Some other thoughts:

  • I went to see the film with someone who has seen the original Total Recall and he said that this version is very similar. So it is less of a reimagining and more of a remake. He liked this version, but was glad that he hadn’t shelled out any cash to see it. There are some differences, but mostly it is the same basic movie. There is at least one reference to the original movie that I didn’t get; I wondered why everyone was laughing at something that I didn’t think was very funny.
  • The 2012 version is also PG-13, while the original was R. So the violence has apparently been toned down a bit (though there is some brief nudity).
  • There are some visual references that are amusing, so keep your eyes peeled. In particular, look who appears on the currency in the future. It’s a quick shot, so you have to pay attention.
  • What is up with people bringing babies to the movies? I never noticed this happening in the past, but suddenly there are a lot of people with infants at screenings. I just don’t get this and when I saw a family bring in a stroller, I rolled my eyes. Thankfully, this little one was much quieter than the baby at The Amazing Spiderman.
  • I wish they had given Bryan Cranston more to do; he has a minor part as the leader of the UFB. He’s so fantastic on Breaking Bad that it is a little frustrating to see the roles he gets in movies. Give this guy something more substantial!
  • Speaking of the UFB, it was an interesting choice to have the two surviving regions of the world be Australia (The Colony) and Europe/Asia. The United States didn’t make it? But we’re the greatest country in the world! How could this be? (tongue firmly planted in cheek)
  • Justin Timberlake better mind his Ps and Qs; his future wife (Biel) can throw a punch.
  • I couldn’t really gauge the audience’s reception to the film; as soon as it ended, everyone just got up and left, seemingly with no visible reaction. Usually I can figure out what people generally thought – you’ll hear people groan or people will clap. This audience was unreadable.
  • No need to hang around after the credits – there are no bonus scenes for this film.
  • Why yes – that is Harold (John Cho) from the Harold and Kumar movies who is working at the Rekall center.
  • Speaking of Rekall – I have no idea why they decided to spell it that way. Seems unnecessary and offends my inner grammar and spelling police.
  • I finally got to see some new trailers before this film and I am very excited for Skyfall, the new James Bond film. A friend got me into the 007 series a while ago and I look forward to the new installments. I like Daniel Craig as Bond quite a bit.

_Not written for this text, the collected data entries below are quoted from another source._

-- ==== Sys2Proof/Laws/KeepNet.lean ====
section
/-!
SUPPORT. Each operation of the copy commands, Silk and the collectives
keeps the fuses, the command queue and the canonical form of the memories, but those of Laws/Rises.lean, which raise fuses.
-/
namespace Sys2Proof.Machine

open Sys2Proof

theorem State.startOp_kept (s : State) (id : Nat) (op : Nat) (f : Cmd → State → State) (hf : ∀ (a0 : Cmd) (a1 : State), Keeps a1 (f a0 a1)) :
    Keeps s (State.startOp s id op f) := by
  unfold State.startOp
  repeat' (first
    | with_reducible exact Keeps.refl _
    | with_reducible apply Keeps.trans ?_ (hf _ _)
    | with_reducible apply Keeps.trans ?_ (State.beginCmd_kept ..)
    | with_reducible apply keeps_ite
    | split)

theorem execNop_kept (id : Nat) (s : State) : KeepsOut s (execNop id s) := by
  unfold execNop
  repeat' (first
    | with_reducible exact Keeps.refl _
    | with_reducible apply Keeps.trans ?_ (State.finishCmd_kept ..)
    | with_reducible apply Keeps.trans ?_ (State.startOp_kept _ _ _ _ ?_)
    | with_reducible apply keepsOut_next
    | intro _)

theorem execTokenReset_kept (id : Nat) (s : State) : KeepsOut s (execTokenReset id s) := by
  unfold execTokenReset
  repeat' (first
    | with_reducible exact Keeps.refl _
    | with_reducible apply Keeps.trans ?_ (State.finishCmd_kept ..)
    | with_reducible apply Keeps.trans ?_ (State.noteWaits_kept ..)
    | with_reducible apply Keeps.trans ?_ (State.setPart_kept ..)
    | with_reducible apply Keeps.trans ?_ (State.startOp_kept _ _ _ _ ?_)
    | with_reducible apply keepsOut_next
    | intro _)

theorem State.allocRun_kept (s : State) (c : Cmd) : Keeps s (State.allocRun s c) := by
  unfold State.allocRun
  repeat' (first
    | with_reducible exact Keeps.refl _
    | with_reducible apply Keeps.trans ?_ (State.allocGrant_kept ..)
    | with_reducible apply Keeps.trans ?_ (State.endCmd_kept ..)
    | with_reducible apply Keeps.trans ?_ (State.finishCmd_kept ..)
    | with_reducible apply Keeps.trans ?_ (State.setCmd_kept ..)
    | with_reducible apply Keeps.trans ?_ (State.startLeaveOff_kept ..)
    | with_reducible apply keeps_ite
    | with_reducible apply keeps_fold
    | intro _
    | fail_if_no_progress extract_lets
    | split)

theorem execAlloc_kept (id : Nat) (s : State) : KeepsOut s (execAlloc id s) := by
  unfold execAlloc
  repeat' (first
    | with_reducible exact Keeps.refl _
    | with_reducible apply Keeps.trans ?_ (State.startOp_kept _ _ _ _ ?_)
    | with_reducible apply Keeps.trans ?_ (State.allocRun_kept ..)
    | with_reducible apply keepsOut_when
    | intro _)

theorem State.freeRun_kept (s : State) (c : Cmd) : Keeps s (State.freeRun s c) := by
  unfold State.freeRun
  repeat' (first
    | with_reducible exact Keeps.refl _
    | with_reducible apply Keeps.trans ?_ (State.endCmd_kept ..)
    | with_reducible apply Keeps.trans ?_ (State.finishCmd_kept ..)
    | with_reducible apply Keeps.trans ?_ (State.freeApply_kept ..)
    | with_reducible apply Keeps.trans ?_ (State.setCore_kept ..)
    | with_reducible apply keeps_fold
    | intro _
    | fail_if_no_progress extract_lets
    | split)

theorem execFree_kept (id : Nat) (s : State) : KeepsOut s (execFree id s) := by
  unfold execFree
  repeat' (first
    | with_reducible exact Keeps.refl _
    | with_reducible apply Keeps.trans ?_ (State.freeRun_kept ..)
    | with_reducible apply Keeps.trans ?_ (State.startOp_kept _ _ _ _ ?_)
    | with_reducible apply keepsOut_next
    | with_reducible apply keepsOut_ite
    | intro _
    | split)

theorem State.mapLeaves_kept (s : State) (slot : Nat) (page : Nat) (n : Nat) (f : Nat → Leaf → Leaf) :
    Keeps s (State.mapLeaves s slot page n f) := ⟨rfl, rfl, fun w => w⟩

theorem State.setMigrating_kept (s : State) (slot : Nat) (page : Nat) (n : Nat) (b : Bool) :
    Keeps s (State.setMigrating s slot page n b) := ⟨rfl, rfl, fun w => w⟩

theorem State.setTier_kept (s : State) (id : Nat) (t : TierMove) : Keeps s (State.setTier s id t) := by
  unfold State.setTier
  repeat' (first
    | with_reducible exact Keeps.refl _
    | with_reducible apply Keeps.trans ?_ (State.setCmd_kept ..)
    | split)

All in all, I enjoyed Total Recall much more than I expected to and I plan to watch the original over the weekend to see how it compares. Depending what I think, I may update this post with my impression of the original.  The reviews for the current film haven’t been great and I’m guessing that it is because it suffers in comparison to the 1990 version. People seem to think that this was an unnecessary remake, but I’m not sure that any remake, or film for that matter, is really all that necessary. I may even check out the Philip K. Dick short story, “We Can Remember It For You Wholesale” to see how the source material ties in. If you were a fan of the Schwarzenegger film, this remake may not be worth your time and money. But as a Total Recall newbie, I thought it was fairly entertaining and I was glad I finally saw some version of the story.

Total Recall opens nationwide today.